# Favourite Possessions?



## Icalasari (Aug 5, 2008)

As stated, state your favourite possessions!

My favourite are my Pikachu stuffy (bean bag body >:D) and my Phoenix Pendant


----------



## Invader Palkia (Aug 5, 2008)

Favorite stuffs? My DS, my Zim DVDs and my JTHM comic (Directors cut :D), My Palkia plushie (It is awesome), and uh, thats pretty much it. My DS games? Yes, I'd say I'm done now.

I do love mah Palkia plushie :3


----------



## shadow_lugia (Aug 5, 2008)

~My DS, GameBoy, and games for both consoles.
~My computer, since it allows me to access this website and actually get a social life going
~My collection of Pokemon cards. Last time I checked, I had one thousand three hundred and thirty, and I have obtained one Mysterious Treasures packet and a Lucario card from Burger King, bringing the total to one thousand three hundred and forty-one
~My toy PokeBall that has teensy bits of old, dry chewing gum in the creases around the release button
~My new Happiny card holder
~My electric fan and electric blanket
~My cat :3
~My boooooooooooooooooks, yes. I have so much they can't all fit in my ceiling-high bookshelf
~My dragons from Dragon Cave
~My brain


----------



## Arylett Charnoa (Aug 5, 2008)

Hmm...

- My golden necklace with a ruby on it.
- My stuffed dog.
- My glasses, because they let me see better~
- My Nintendo DS.
- My PlayStation 2.


----------



## Minish (Aug 5, 2008)

My first teddy~ It reminds me of my dad.
 My Taylor Turtle necklace. Everyone who's a Taylor (aka my dad, my sisters, my brother) - well all have one. We basically found a shop selling necklaces, and they happened to have a group of turtle necklaces that perfectly fit us; my sister got a white-blonde coloured one (xD), my dad got a greenish one, I got a brownish one.

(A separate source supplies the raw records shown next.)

-- ==== Sys2Proof/Laws/Core.lean ====
section
/-!
SUPPORT. The part of State that few commands change: Layer Store, MRAM, keys and the queue of waiting commands. One lemma for each
operation that leaves it as it was.
-/
namespace Sys2Proof.Machine

/-- Layer Store, MRAM, keys and the queue of waiting commands. -/
def State.core (s : State) : Store × Nvm × Sec × List Instr := (s.store, s.nvm, s.sec, s.pending)

theorem State.core_eq {s t : State} (h1 : t.store = s.store) (h2 : t.nvm = s.nvm) (h3 : t.sec = s.sec) (h4 : t.pending = s.pending) :
    t.core = s.core := by simp only [State.core, h1, h2, h3, h4]


@[simp] theorem State.core_onSys (s : State) (f : Sys → Sys) : (s.onSys f).core = s.core :=
  State.core_eq rfl rfl rfl rfl
@[simp] theorem State.core_onFlt (s : State) (f : List FltBlock → List FltBlock) : (s.onFlt f).core = s.core :=
  State.core_eq rfl rfl rfl rfl
@[simp] theorem State.core_onClap (s : State) (f : Clap → Clap) : (s.onClap f).core = s.core :=
  State.core_eq rfl rfl rfl rfl
@[simp] theorem State.core_onLink (s : State) (f : Link → Link) : (s.onLink f).core = s.core :=
  State.core_eq rfl rfl rfl rfl
@[simp] theorem State.core_onCan (s : State) (f : Can → Can) : (s.onCan f).core = s.core :=
  State.core_eq rfl rfl rfl rfl
@[simp] theorem State.core_onTab (s : State) (f : TaborBlk → TaborBlk) : (s.onTab f).core = s.core :=
  State.core_eq rfl rfl rfl rfl
@[simp] theorem State.core_onCarl (s : State) (f : Carl → Carl) : (s.onCarl f).core = s.core :=
  State.core_eq rfl rfl rfl rfl
@[simp] theorem State.core_onPix (s : State) (f : Pix → Pix) : (s.onPix f).core = s.core :=
  State.core_eq rfl rfl rfl rfl
@[simp] theorem State.core_onMal (s : State) (f : Mal → Mal) : (s.onMal f).core = s.core :=
  State.core_eq rfl rfl rfl rfl
@[simp] theorem State.core_onSense (s : State) (f : Sense → Sense) : (s.onSense f).core = s.core :=
  State.core_eq rfl rfl rfl rfl
@[simp] theorem State.core_onHk (s : State) (f : Hk → Hk) : (s.onHk f).core = s.core :=
  State.core_eq rfl rfl rfl rfl
@[simp] theorem State.core_onPwr (s : State) (f : Pwr → Pwr) : (s.onPwr f).core = s.core :=
  State.core_eq rfl rfl rfl rfl
@[simp] theorem State.core_onSafe (s : State) (f : Safe → Safe) : (s.onSafe f).core = s.core :=
  State.core_eq rfl rfl rfl rfl
@[simp] theorem State.core_onCv (s : State) (f : Cv → Cv) : (s.onCv f).core = s.core :=
  State.core_eq rfl rfl rfl rfl
@[simp] theorem State.core_onSpi (s : State) (f : Spi → Spi) : (s.onSpi f).core = s.core :=
  State.core_eq rfl rfl rfl rfl
@[simp] theorem State.core_onRegs (s : State) (f : List (Nat × Word) → List (Nat × Word)) : (s.onRegs f).core = s.core :=
  State.core_eq rfl rfl rfl rfl
@[simp] theorem State.core_onLatches (s : State) (f : List (Nat × Word) → List (Nat × Word)) : (s.onLatches f).core = s.core :=
  State.core_eq rfl rfl rfl rfl
@[simp] theorem State.core_onStims (s : State) (f : List (Nat × Nat × Nat) → List (Nat × Nat × Nat)) : (s.onStims f).core = s.core :=
  State.core_eq rfl rfl rfl rfl
@[simp] theorem State.core_onFreeIdx (s : State) (f : Nat → Nat) : (s.onFreeIdx f).core = s.core :=
  State.core_eq rfl rfl rfl rfl

@[simp] theorem State.core_ite (c : Prop) [Decidable c] (a b : State) : (if c then a else b).core = if c then a.core else b.core := by split <;> rfl
@[simp] theorem State.core_foldl {α : Type} (f : State → α → State) (l : List α) (s : State) (h : ∀ x a, (f x a).core = x.core) :
    (l.foldl f s).core = s.core := foldl_keeps State.core f h l s
@[simp] theorem State.core_iter (f : State → State) (n : Nat) (s : State) (h : ∀ x, (f x).core = x.core) : (iter n f s).core = s.core :=
  iter_keeps State.core f h n s
@[simp] theorem State.core_forN (f : Nat → State → State) (n i : Nat) (s : State) (h : ∀ i x, (f i x).core = x.core) :
    (forN n i f s).core = s.core := forN_keeps State.core f h n i s
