theorem authFail_keeps {z : State} (path : Path) (kind slot : Nat) (s : State) (hk : Keeps z s) : Keeps z (authFail path kind slot s) := by
  unfold authFail
  (try dsimp only)
  repeat' first
    | with_reducible assumption
    | with_reducible refine Keeps.onSec ?_ _ rfl (Nat.le_refl _) id
    | with_reducible refine Keeps.of_core (State.bump_core _ _ _ _ _) ?_
    | with_reducible refine Keeps.of_core (record_core _ _ _ _) ?_
    | with_reducible refine Keeps.of_core (State.setReg_core _ _ _) ?_
    | split
theorem firstReady_keeps {z : State} (t : Word) (s : State) (hk : Keeps z s) : Keeps z (firstReady t s) := by
  unfold firstReady
  split
  · exact hk
  · dsimp only
    split
    · refine Keeps.onSec (Keeps.of_core (State.core_onSys _ _) hk) _ rfl ?_ ?_
      · dsimp only
        split
        · exact Nat.le_of_lt (by assumption)
        · exact Nat.le_refl _
      · intro hr
        dsimp only
        rw [hr]; rfl
    · exact Keeps.of_core (State.core_onSys _ _) hk
theorem toReady_keeps {z : State} (s : State) (hk : Keeps z s) : Keeps z (toReady s) := by
  unfold toReady
  (try dsimp only)
  repeat' first
    | with_reducible assumption
    | with_reducible refine firstReady_keeps _ _ ?_
    | with_reducible refine Keeps.of_core (enterState_core _ _) ?_
    | with_reducible refine Keeps.of_core (State.freeNext_core _) ?_
    | split
theorem bootReady_keeps {z : State} (s : State) (hk : Keeps z s) : Keeps z (bootReady s) := by
  unfold bootReady
  (try dsimp only)
  repeat' first
    | with_reducible assumption
    | with_reducible refine Keeps.of_core (State.core_onSys _ _) ?_
    | with_reducible refine firstReady_keeps _ _ ?_
    | with_reducible refine Keeps.of_core (enterState_core _ _) ?_
    | split
theorem saveCfg_keeps {z : State} (f : CfgData → CfgData) (s : State) (hk : Keeps z s) : Keeps z (saveCfg f s) := by
  unfold saveCfg
  (try dsimp only)
  repeat' first
    | with_reducible assumption
    | with_reducible refine Keeps.onNvm ?_ _ rfl
    | with_reducible refine Keeps.of_core (touchMram_core _ _ _) ?_
    | split
theorem storeReg_keeps {z : State} (a : Nat) (v : Word) (s : State) (hk : Keeps z s) : Keeps z (storeReg a v s) := by
  unfold storeReg
  (try dsimp only)
  repeat' first
    | with_reducible assumption
    | with_reducible refine saveCfg_keeps _ _ ?_
    | with_reducible refine Keeps.of_core (State.setReg_core _ _ _) ?_
    | split
theorem nextCalGen_keeps {z : State} (s : State) (hk : Keeps z s) : Keeps z (nextCalGen s) := by
  unfold nextCalGen
  (try dsimp only)
  repeat' first
    | with_reducible assumption
    | with_reducible refine saveCfg_keeps _ _ ?_
    | with_reducible refine Keeps.of_core (startRebuild_core _) ?_
    | split
theorem enterActive_keeps {z : State} (s : State) (hk : Keeps z s) : Keeps z (enterActive s) := by
  unfold enterActive
  (try dsimp only)
  repeat' first
    | with_reducible assumption
    | with_reducible refine Keeps.of_core (State.core_onClap _ _) ?_
    | with_reducible refine Keeps.of_core (State.core_onLink _ _) ?_
    | with_reducible refine bootReady_keeps _ ?_
    | with_reducible refine Keeps.of_core (flush_core _) ?_
    | with_reducible refine Keeps.of_core (portChanged_core _) ?_
    | with_reducible refine Keeps.of_core (postEvent_core _ _ _ _ _) ?_
    | with_reducible refine Keeps.of_core (postRec_core _ _ _ _ _ _) ?_
    | split
theorem tryActive_keeps {z : State} (s : State) (hk : Keeps z s) : Keeps z (tryActive s) := by
  unfold tryActive
  (try dsimp only)
  repeat' first
    | with_reducible assumption
    | with_reducible refine enterActive_keeps _ ?_
    | split
theorem trainRx_keeps {z : State} (lane : Nat) (b : BitVec 64) (msg : Nat) (f : State → State) (s : State)
    (hf : ∀ x, Keeps z x → Keeps z (f x)) (h : Keeps z s) : Keeps z (trainRx lane b msg f s) := by
  unfold trainRx
  split
  · exact h
  · split
    · exact Keeps.of_core (crcErr_core _) h
    · split
      · exact hf _ (Keeps.of_core (onLane_core _ _ _) h)
      · exact h
theorem ctlRx_keeps {z : State} (sub : Nat) (b : BitVec 64) (f : State → State) (s : State)
    (hf : ∀ x, Keeps z x → Keeps z (f x)) (h : Keeps z s) : Keeps z (ctlRx sub b f s) := by
  unfold ctlRx
  split
  · exact h
  · split
    · exact Keeps.of_core (crcErr_core _) h
    · split
      · exact hf _ h
      · exact h
theorem linkUpEvent_keeps {z : State} (lane : Nat) (b : BitVec 64) (s : State) (hk : Keeps z s) : Keeps z (linkUpEvent lane b s) := by
  unfold linkUpEvent
  refine trainRx_keeps _ _ _ _ _ (fun _ _ => ?_) hk
  (try dsimp only)
  repeat' first
    | with_reducible assumption
    | with_reducible refine Keeps.of_core (State.core_onLink _ _) ?_
    | with_reducible refine tryActive_keeps _ ?_
    | with_reducible refine Keeps.of_core (enterLinkUp_core _) ?_
    | with_reducible refine Keeps.of_core (flush_core _) ?_
    | with_reducible refine Keeps.of_core (portChanged_core _) ?_
    | with_reducible refine Keeps.of_core (resendAll_core _) ?_
    | with_reducible refine Keeps.of_core (onLanes_core _ _ _) ?_
    | with_reducible refine Keeps.of_core (sendUp_core _ _) ?_
    | with_reducible refine Keeps.of_core (useSet_core _ _) ?_
    | split
theorem attemptTimeoutEvent_keeps {z : State} (s : State) (hk : Keeps z s) : Keeps z (attemptTimeoutEvent s) := by
  unfold attemptTimeoutEvent
  (try dsimp only)
  repeat' first
    | with_reducible assumption
    | with_reducible refine Keeps.of_core (State.core_onLink _ _) ?_
    | with_reducible refine bootReady_keeps _ ?_
    | with_reducible refine Keeps.of_core (endAttempt_core _) ?_
    | split
theorem creditEvent_keeps {z : State} (b : BitVec 64) (s : State) (hk : Keeps z s) : Keeps z (creditEvent b s) := by
  unfold creditEvent
  refine ctlRx_keeps _ _ _ _ (fun _ _ => ?_) hk
  (try dsimp only)
  repeat' first
    | with_reducible assumption
    | with_reducible refine Keeps.of_core (State.core_onLink _ _) ?_
    | with_reducible refine tryActive_keeps _ ?_
    | with_reducible refine Keeps.of_core (crcErr_core _) ?_
    | with_reducible refine Keeps.of_core (flush_core _) ?_
    | split
theorem tsyMsg_keeps {z : State} (port : Nat) (m : Bytes) (replay : Bool) (s : State) (hk : Keeps z s) : Keeps z (tsyMsg port m replay s) := by
  unfold tsyMsg
  (try dsimp only)
  repeat' first
    | with_reducible assumption
    | with_reducible refine authFail_keeps _ _ _ _ ?_
    | with_reducible refine Keeps.of_core (exchReject_core _ _) ?_
    | with_reducible refine Keeps.of_core (onTabor_core _ _ _) ?_
    | with_reducible refine Keeps.of_core (record_core _ _ _ _) ?_
    | with_reducible refine Keeps.of_core (replay_core _) ?_
    | with_reducible refine Keeps.of_core (tsyDelayResp_core _ _ _ _ _) ?_
    | with_reducible refine Keeps.of_core (tsyFollowUp_core _ _ _ _ _) ?_
    | with_reducible refine Keeps.of_core (tsySync_core _ _ _ _ _) ?_
    | split
theorem issueGen_keeps {z : State} (id : Nat) (s : State) (hk : Keeps z s) : Keeps z (issueGen id s).1 := by
  unfold issueGen
  (try dsimp only)
  repeat' first
    | with_reducible assumption
    | with_reducible refine Keeps.onNvm ?_ _ rfl
    | with_reducible refine Keeps.onStore ?_ _ rfl (Nat.le_refl _) rfl rfl
    | split
theorem writeShadow_keeps {z : State} (id first : Nat) (vals : List (BitVec 64)) (s : State) (hk : Keeps z s) : Keeps z (writeShadow id first vals s).1 := by
  unfold writeShadow
  have hi := issueGen_keeps id s hk
  cases ho : s.openGen id with
  | some v =>
    dsimp only
    exact Keeps.onStore hk _ rfl (Nat.le_refl _) rfl rfl
  | none =>
    dsimp only
    exact Keeps.onStore hi _ rfl (Nat.le_refl _) rfl rfl
/-- The entries of a map after a write are the ones before and the one written. -/
theorem spSet_bound {α : Type} [DecidableEq α] (d : α) : ∀ (m : List (Nat × α)) (a : Nat) (v : α), ∀ e ∈ spSet d m a v, e ∈ m ∨ e.1 = a
  | [], a, v, e, he => by
    unfold spSet at he
    split at he
    · cases he
    · rw [List.mem_singleton] at he; exact .inr (by rw [he])
  | (k, w) :: t, a, v, e, he => by
    unfold spSet at he
    split at he
    · split at he
      · exact .inl he
      · rcases List.mem_cons.mp he with rfl | he
        · exact .inr rfl
        · exact .inl he
    · split at he
      · split at he
        · exact .inl (List.mem_cons_of_mem _ he)
        · rcases List.mem_cons.mp he with rfl | he
          · exact .inr rfl
          · exact .inl (List.mem_cons_of_mem _ he)
      · rcases List.mem_cons.mp he with rfl | he
        · exact .inl List.mem_cons_self
        · rcases spSet_bound d t a v e he with h | h
          · exact .inl (List.mem_cons_of_mem _ h)
          · exact .inr h

theorem spSet_wf {α : Type} [DecidableEq α] (d : α) : ∀ (m : List (Nat × α)) (a : Nat) (v : α), spWf d m = true → spWf d (spSet d m a v) = true
  | [], a, v, _ => by
    unfold spSet
    split
    · rfl
    · simp [spWf, *]
  | (k, w) :: t, a, v, h => by
    have hb := spSet_bound d t a v
    simp only [spWf, Bool.and_eq_true, decide_eq_true_eq, List.all_eq_true] at h
    obtain ⟨⟨hw, hk⟩, ht⟩ := h
    unfold spSet
    split
    · split
      · simp only [spWf, Bool.and_eq_true, decide_eq_true_eq, List.all_eq_true]; exact ⟨⟨hw, hk⟩, ht⟩
      · rename_i hak hv
        simp only [spWf, Bool.and_eq_true, decide_eq_true_eq, List.all_eq_true]
        refine ⟨⟨hv, ?_⟩, ⟨hw, hk⟩, ht⟩
        intro e he
        rcases List.mem_cons.mp he with rfl | he
        · exact hak
        · exact Nat.lt_trans hak (hk e he)
    · split
      · rename_i hak hka
        split
        · exact ht
        · simp only [spWf, Bool.and_eq_true, decide_eq_true_eq, List.all_eq_true]
          rename_i hv
          refine ⟨⟨hv, ?_⟩, ht⟩
          intro e he; rw [hka]; exact hk e he
      · rename_i hak hka
        simp only [spWf, Bool.and_eq_true, decide_eq_true_eq, List.all_eq_true]
        refine ⟨⟨hw, ?_⟩, spSet_wf d t a v ht⟩
        intro e he
        rcases hb e he with he | he
        · exact hk e he
        · omega

theorem spSetRun_wf {α : Type} [DecidableEq α] (d : α) (vs : List α) (m : List (Nat × α)) (a : Nat) (h : spWf d m = true) :
    spWf d (spSetRun d m a vs) = true := by
  induction vs generalizing m a with
  | nil => exact h
  | cons v vs ih => exact ih _ _ (spSet_wf d m a v h)

theorem spWf_filter {α : Type} [DecidableEq α] (d : α) (p : Nat × α → Bool) : ∀ m : List (Nat × α), spWf d m = true → spWf d (m.filter p) = true
  | [], _ => rfl
  | e :: t, h => by
    simp only [spWf, Bool.and_eq_true, decide_eq_true_eq, List.all_eq_true] at h
    obtain ⟨⟨hw, hk⟩, ht⟩ := h
    rw [List.filter_cons]
    split
    · simp only [spWf, Bool.and_eq_true, decide_eq_true_eq, List.all_eq_true]
      exact ⟨⟨hw, fun x hx => hk x (List.mem_filter.mp hx).1⟩, spWf_filter d p t ht⟩
    · exact spWf_filter d p t ht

Yeah, that's pretty much all I can think of right now.


----------



## RainbowRayquaza (Aug 5, 2008)

- The computer I'm on right now.
- Tablet pen! I like to chew it.
- DS
- Most of my Pokemon plushies, especially my Buizel.
- Cirrus, a blue and white bat plushie I made. Has nothing to do with the guy who posted before me.


----------



## Jolty (Aug 5, 2008)

My cats (even though owning living things is... weird)
3 of my plushies
My little Gastrodon figure
My records
Everything else Timmy got me
My computer
My glorious dvd pile
My gamecube memory cards
My bed :B
come to think of it, the rest of my plushies too

yeah I'm materialistic


----------



## Ambipom (Aug 5, 2008)

My blanket.

I've had it since I was born and I love it so much.

And:
My laptop
My books
My Video games
My stuffed animals
My pets

I'm sure there are more.

Yesterday there was a tornado siren and everything so we had to go in the basement for a while and I was terrified I'd lose everything.


----------



## Dannichu (Aug 5, 2008)

My best two would be my very first cuddly toy ever, a bear I named Stephanie that my parents got me before I was born and a signed picture of Yotsuba&! my mum and sister got me for my 18th birthday :D

And my Ruby game with 600+ hours play time.


----------



## Blastoise Fortooate (Aug 5, 2008)

My blanket, the one that my late great-grandmother made for me before I was born. It has cats on it. ^U^

AND my stainless steel cross necklace. I loves it.


----------



## Renteura (Aug 5, 2008)

My laptop.
My gi-farking-gantic stuffed hippo.
My Nintendogs. :P
My iPod.
Every single pokemon game there is. (except for LG and Diamond)
My Mudkip poster.
My Airsoft sniper. >:D
Umm...yay?


----------



## Darksong (Aug 6, 2008)

My game consoles.
My games.
_That card._ Only Cryptica knows exactly what I'm talking about here,
My 49 Pokemon plushes.
My family.
My computer.
My stuffed K.K. Slider :D

I'll add more if I think of anything.


----------



## Commahappy (Aug 6, 2008)

My N64, and basically any animal that's in my house :\


----------



## Vyraura (Aug 6, 2008)

#My computer, which has all my writing on it.
#My DS games and other things that aren't identically replaceable.
#My drawings.
#My blanket and tiger I've had for like a really long time. Like really long time. 
#My Dungeons and Dragons books with their awesome pictures.
#The various stone and metal rings and necklaces and dragons etc. on my desk.
#My notebooks and anything I've written on.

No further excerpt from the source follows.